10 Prompts for CI/CD: GitHub Actions, GitLab CI, and ArgoCD

Introduction

Setting up a reliable CI/CD pipeline is one of the most critical tasks for modern DevOps teams. Whether you're using GitHub Actions, GitLab CI, or ArgoCD, the quality of your pipeline often depends on how well you define the automation logic. However, writing configuration files from scratch can be time-consuming and error-prone. This is where well-crafted prompts come in.

In this article, you'll find 10 ready-to-use prompts for CI/CD pipelines. Each prompt is designed to help you generate configuration snippets, troubleshoot issues, or design deployment strategies quickly. These prompts are tested with popular AI assistants (like ChatGPT, Claude, and GitHub Copilot) and are tailored for three major tools: GitHub Actions, GitLab CI, and ArgoCD.

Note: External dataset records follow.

/-- 70_reset_and_hazards.md R335 (with the ranges of 10_state.md R31 for MUL): with the listed number of rounds every
loop has reached its exit condition, so its fuel never cuts it short; the dead loop of addition step 3 runs no round. -/
def Obligations.LoopsExitWithinBounds : Prop :=
  (∀ x : CF, exponent x = 0#4 → mantissa x ≠ 0#7 →
    bit23Clear (whileLoop bit23Clear Scaled.shl 7 (widen x)) = false) ∧
  (∀ v : Scaled, v.m < 2 ^ 24 → belowBoundary (whileLoop belowBoundary Scaled.shr 24 v) = false) ∧
  (∀ p q : CF, isFinite p = true → isFinite q = true → above8 (carried (align p q)) = false) ∧
  (∀ p q : CF, isFinite p = true → isFinite q = true →
    lostLeadingBit (carried (align p q)) = false ∧
    whileLoop lostLeadingBit Scaled.shl (carried (align p q)).e.toNat (carried (align p q)) = carried (align p q)) ∧
  (∀ p q : CF, isFinite p = true → isFinite q = true →
    aboveDenormalFloor (whileLoop aboveDenormalFloor Scaled.shl 13
      ⟨(difference (sign p) (sign q) (align p q)).2, (align p q).e⟩) = false) ∧
  (∀ p q : CF, isFinite p = true → isFinite q = true → isZero p = false → isZero q = false →
    16384 ≤ (normalizedProduct p q).m ∧ (normalizedProduct p q).m ≤ 65025 ∧
    128 ≤ (normalizedProduct p q).m >>> 7 ∧ (normalizedProduct p q).m >>> 7 ≤ 508) ∧
  (∀ p q : CF, isFinite p = true → isFinite q = true → isZero q = false → (rawQuotient p q).m ≠ 0 →
    belowImplicit (normalizedQuotient p q) = false ∧ (normalizedQuotient p q).m ≤ 32640) ∧
  (∀ v : Scaled, v.m < 512 → above8Bits (whileLoop above8Bits Scaled.shr 1 v) = false) ∧
  (∀ v : Scaled, v.m < 2 ^ 15 → above8Bits (whileLoop above8Bits Scaled.shr 7 v) = false) ∧
  ∀ v : Scaled, v.m < 2 ^ 8 → belowNormal (whileLoop belowNormal Scaled.shr 8 v) = false

/-- 30_encoding.md R68: what each kind of source puts on a port, the words each mnemonic encodes to (its code on `op`,
`va` on `a`, `vb` on `b`, 0 on `b` for a one-operand operation), and a well-formed line: its sources are words, `exec` of
that command, presented on the ports, answers `y` with `err = 0` and changes nothing else, and the line binds its target to
that `y`. Names as numbers and the rejections by name are the model's choice (log entry 14, DESIGN CHOICE). -/
def Obligations.LineBindsResult : Prop :=
  (∀ (cfg : Config) (env : Bindings) (wide : Bool),
    (∀ (n : Nat) (w : Word), env.lookup n = some w → sourceWord cfg env wide (.name n) = .ok w) ∧
    (∀ n : Nat, env.lookup n = none → sourceWord cfg env wide (.name n) = .error (.unboundName n)) ∧
    (∀ v : CF, sourceWord cfg env wide (.pattern v) = .ok (0#20 ++ v)) ∧
    (∀ c : NamedConstant, sourceWord cfg env wide (.constant c) = .ok (0#20 ++ constantPattern cfg c)) ∧
    (∀ v : Word, sourceWord cfg env true (.word v) = .ok v ∧
      sourceWord cfg env false (.word v) = .error .wideLiteral) ∧
    ∀ (negative : Bool) (digits places : Nat),
      sourceWord cfg env true (.decimal negative digits places) = .ok (nearestFp32 negative digits (10 ^ places)) ∧
      sourceWord cfg env false (.decimal negative digits places) = .error .wideLiteral) ∧
  (∀ wa wb : Word,
    encode (unaryCommand .classify wa) = 0x0#4 ++ wa ++ 0#32 ∧ encode (binaryCommand .eq wa wb) = 0x1#4 ++ wa ++ wb ∧
    encode (binaryCommand .gt wa wb) = 0x2#4 ++ wa ++ wb ∧ encode (binaryCommand .lt wa wb) = 0x3#4 ++ wa ++ wb ∧
    encode (unaryCommand .neg wa) = 0x4#4 ++ wa ++ 0#32 ∧ encode (unaryCommand .abs wa) = 0x5#4 ++ wa ++ 0#32 ∧
    encode (unaryCommand .tofp32 wa) = 0x6#4 ++ wa ++ 0#32 ∧ encode (unaryCommand .fromfp32 wa) = 0x7#4 ++ wa ++ 0#32 ∧
    encode (binaryCommand .add wa wb) = 0x8#4 ++ wa ++ wb ∧ encode (binaryCommand .sub wa wb) = 0x9#4 ++ wa ++ wb ∧
    encode (binaryCommand .mul wa wb) = 0xA#4 ++ wa ++ wb ∧ encode (binaryCommand .div wa wb) = 0xB#4 ++ wa ++ wb) ∧
  (∀ (op : UnaryOp) (vd : Nat) (va : Source) (env : Bindings) (s : State),
    (Line.unary op vd va).wellFormed (env.map Prod.fst) = true →
    ∃ wa y, sourceWord s.cfg env (op == .fromfp32) va = .ok wa ∧
      Delivers (unaryCommand op wa) (s.present (encode (unaryCommand op wa))) y false ∧
      runLine (.unary op vd va) env s = .ok (.next
        ((vd, y) :: env, { s.present (encode (unaryCommand op wa)) with y := y, err := false }))) ∧
  ∀ (op : BinaryOp) (vd : Nat) (va vb : Source) (env : Bindings) (s : State),
    (Line.binary op vd va vb).wellFormed (env.map Prod.fst) = true →
    ∃ wa wb y, sourceWord s.cfg env false va = .ok wa ∧ sourceWord s.cfg env false vb = .ok wb ∧
      Delivers (binaryCommand op wa wb) (s.present (encode (binaryCommand op wa wb))) y false ∧
      runLine (.binary op vd va vb) env s = .ok (.next
        ((vd, y) :: env, { s.present (encode (binaryCommand op wa wb)) with y := y, err := false }))

/-- 30_encoding.md R68: a decimal literal is a native float nearest to the decimal, for every decimal that no rounding
takes beyond the native range (below `2^128 - 2^103` in magnitude). That the word carries the written sign, also where it is
a zero, is the model's choice (log entry 14, PRESUMED); which of two equally near floats it is, is not said here. -/
def Obligations.DecimalLiteralIsNearest : Prop :=
  ∀ (negative : Bool) (digits places : Nat), digits < (2 ^ 128 - 2 ^ 103) * 10 ^ places →
    let x : ℚ := (if negative then -1 else 1) * (digits : ℚ) / 10 ^ places
    let w := nearestFp32 negative digits (10 ^ places)
    fSign w = BitVec.ofBool negative ∧ fExponent w ≠ 255#8 ∧
      ∀ z : Word, fExponent z ≠ 255#8 → |nativeValue w - x| ≤ |nativeValue z - x|
end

1. GitHub Actions: Build and Test a Node.js Application

Prompt:

"Generate a GitHub Actions workflow that runs on push and pull request events for a Node.js application. The workflow should:
- Check out the code
- Set up Node.js version 18
- Install dependencies with npm ci
- Run linting with npm run lint
- Run unit tests with npm test
- Cache node_modules for faster subsequent runs
- Only run on the main and develop branches for push events, but on all branches for pull requests"

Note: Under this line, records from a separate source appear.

-- ==== Sys2Proof/Tests/Slice0.lean ====
section
/-! SUPPORT. Small tests. Expected results are the spec's: the tables T1 to T9 and programs of 95_test_vectors.md, the
words of 45_from_fp32.md and 93_implementation_defined.md G2; none was taken from the model. Then one witness for each
statement that has hypotheses. -/

namespace Sys2Proof.Tests

open Sys2Proof.Machine

/-- The outputs of a next state. -/
def outputs : Host.Outcome State Fault Refusal → Option (Word × Bool)
  | .next t => some (t.y, t.err)
  | .fault _ => none
  | .refused _ => none

/-- The outputs of one step after reset on the command word `w`. -/
def run (w : Nat) : Option (Word × Bool) := outputs (step (State.reset.withFetchWord 72 w))

/-- The outputs of one step with other parameters. -/
def runWith (cfg : Config) (w : Nat) : Option (Word × Bool) :=
  outputs (step (State.withFetchWord { State.reset with cfg := cfg } 72 w))

/-! ### Well-formedness: what each check refuses -/

theorem test_nan12_infinity_refused : ({ Config.defaults with nan12 := 0x780#12 } : Config).legal = false := by decide
theorem test_nan12_normalized_refused : ({ Config.defaults with nan12 := 0x3C0#12 } : Config).legal = false := by decide
theorem test_nan32_infinity_refused :
    ({ Config.defaults with nan32 := 0x7F800000#32 } : Config).legal = false := by decide
theorem test_nan32_normalized_refused :
    ({ Config.defaults with nan32 := 0x3FC00000#32 } : Config).legal = false := by decide
theorem test_defaults_legal : Config.defaults.legal = true := by decide
theorem test_unbound_name_refused : (Line.unary .neg 1 (.name 7)).wellFormed [3] = false := by decide
theorem test_unbound_second_name_refused :
    (Line.binary .add 1 (.name 3) (.name 7)).wellFormed [3] = false := by decide
theorem test_wide_word_refused : (Line.unary .neg 1 (.word 0x3F800000#32)).wellFormed [] = false := by decide
theorem test_decimal_refused : (Line.binary .add 1 (.decimal false 1 2) (.pattern 0x380#12)).wellFormed [] = false := by
  decide
theorem test_sequence_name_bound_later_refused :
    Line.sequenceWellFormed [] [.unary .neg 1 (.name 2), .unary .abs 2 (.pattern 1#12)] = false := by decide
theorem test_sequence_accepted :
    Line.sequenceWellFormed [] [.unary .fromfp32 2 (.decimal false 1 2), .binary .add 1 (.name 2) (.name 2)] = true := by
  decide
theorem test_command_wellFormed : (Instr.div 0xFFFFF380#32 0xFFFFF000#32).wellFormed = true := by decide

/-! ### Decoding: every constructor, from a command word written out by 30_encoding.md R60 -/

theorem test_decode_class : decode 0x0_00000380_00000FFF#68 = .classify 0x380#32 0xFFF#32 := by decide
theorem test_decode_eq : decode 0x1_00000000_00000800#68 = .eq 0#32 0x800#32 := by decide
theorem test_decode_gt : decode 0x2_00001400_7FFFF380#68 = .gt 0x1400#32 0x7FFFF380#32 := by decide
theorem test_decode_lt : decode 0x3_00000604_0000060C#68 = .lt 0x604#32 0x60C#32 := by decide
theorem test_decode_neg : decode 0x4_FFFFF051_DEADBEEF#68 = .neg 0xFFFFF051#32 0xDEADBEEF#32 := by decide
theorem test_decode_abs : decode 0x5_00000B80_FFFFFFFF#68 = .abs 0xB80#32 0xFFFFFFFF#32 := by decide
theorem test_decode_tofp32 : decode 0x6_FFFFF77F_12345678#68 = .tofp32 0xFFFFF77F#32 0x12345678#32 := by decide
theorem test_decode_fromfp32 : decode 0x7_3C23D70A_00000000#68 = .fromfp32 0x3C23D70A#32 0#32 := by decide
theorem test_decode_add : decode 0x8_FFFFF380_ABCDE400#68 = .add 0xFFFFF380#32 0xABCDE400#32 := by decide
theorem test_decode_sub : decode 0x9_00000510_00000440#68 = .sub 0x510#32 0x440#32 := by decide
theorem test_decode_mul : decode 0xA_12345300_80000300#68 = .mul 0x12345300#32 0x80000300#32 := by decide
theorem test_decode_div : decode 0xB_00000380_00000280#68 = .div 0x380#32 0x280#32 := by decide
theorem test_decode_reservedC : decode 0xC_00000380_00000400#68 = .reservedC 0x380#32 0x400#32 := by decide
theorem test_decode_reservedD : decode 0xD_00000380_00000400#68 = .reservedD 0x380#32 0x400#32 := by decide
theorem test_decode_reservedE : decode 0xE_00000380_00000400#68 = .reservedE 0x380#32 0x400#32 := by decide
theorem test_decode_reservedF : decode 0xF_FFFFFFFF_FFFFFFFF#68 = .reservedF 0xFFFFFFFF#32 0xFFFFFFFF#32 := by decide
theorem test_decode_too_long : decodeNat (2 ^ 68) = .error .longerThanOneCommand := by decide
theorem test_decodeTableWord : decodeTableWord 72 0xA0000000000000000 = some (.mul 0#32 0#32) := by decide
theorem test_encode_div : encode (.div 0x380#32 0x280#32) = 0xB_00000380_00000280#68 := by decide
theorem test_table_no_overlap :
    (opcodeTable.map (fun r => r.pattern)).Nodup ∧ (∀ r ∈ opcodeTable, r.mask = 0xF0000000000000000#68) := by decide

Explanation: This prompt covers a standard CI workflow for any Node.js project. It ensures code quality before merging.

Usage example: Paste this prompt into an AI assistant, and you'll get a ready-to-use .github/workflows/ci.yml file. For instance, the output will include a jobs section with a ci job that uses actions/checkout@v4 and actions/setup-node@v4, plus caching with actions/cache@v3.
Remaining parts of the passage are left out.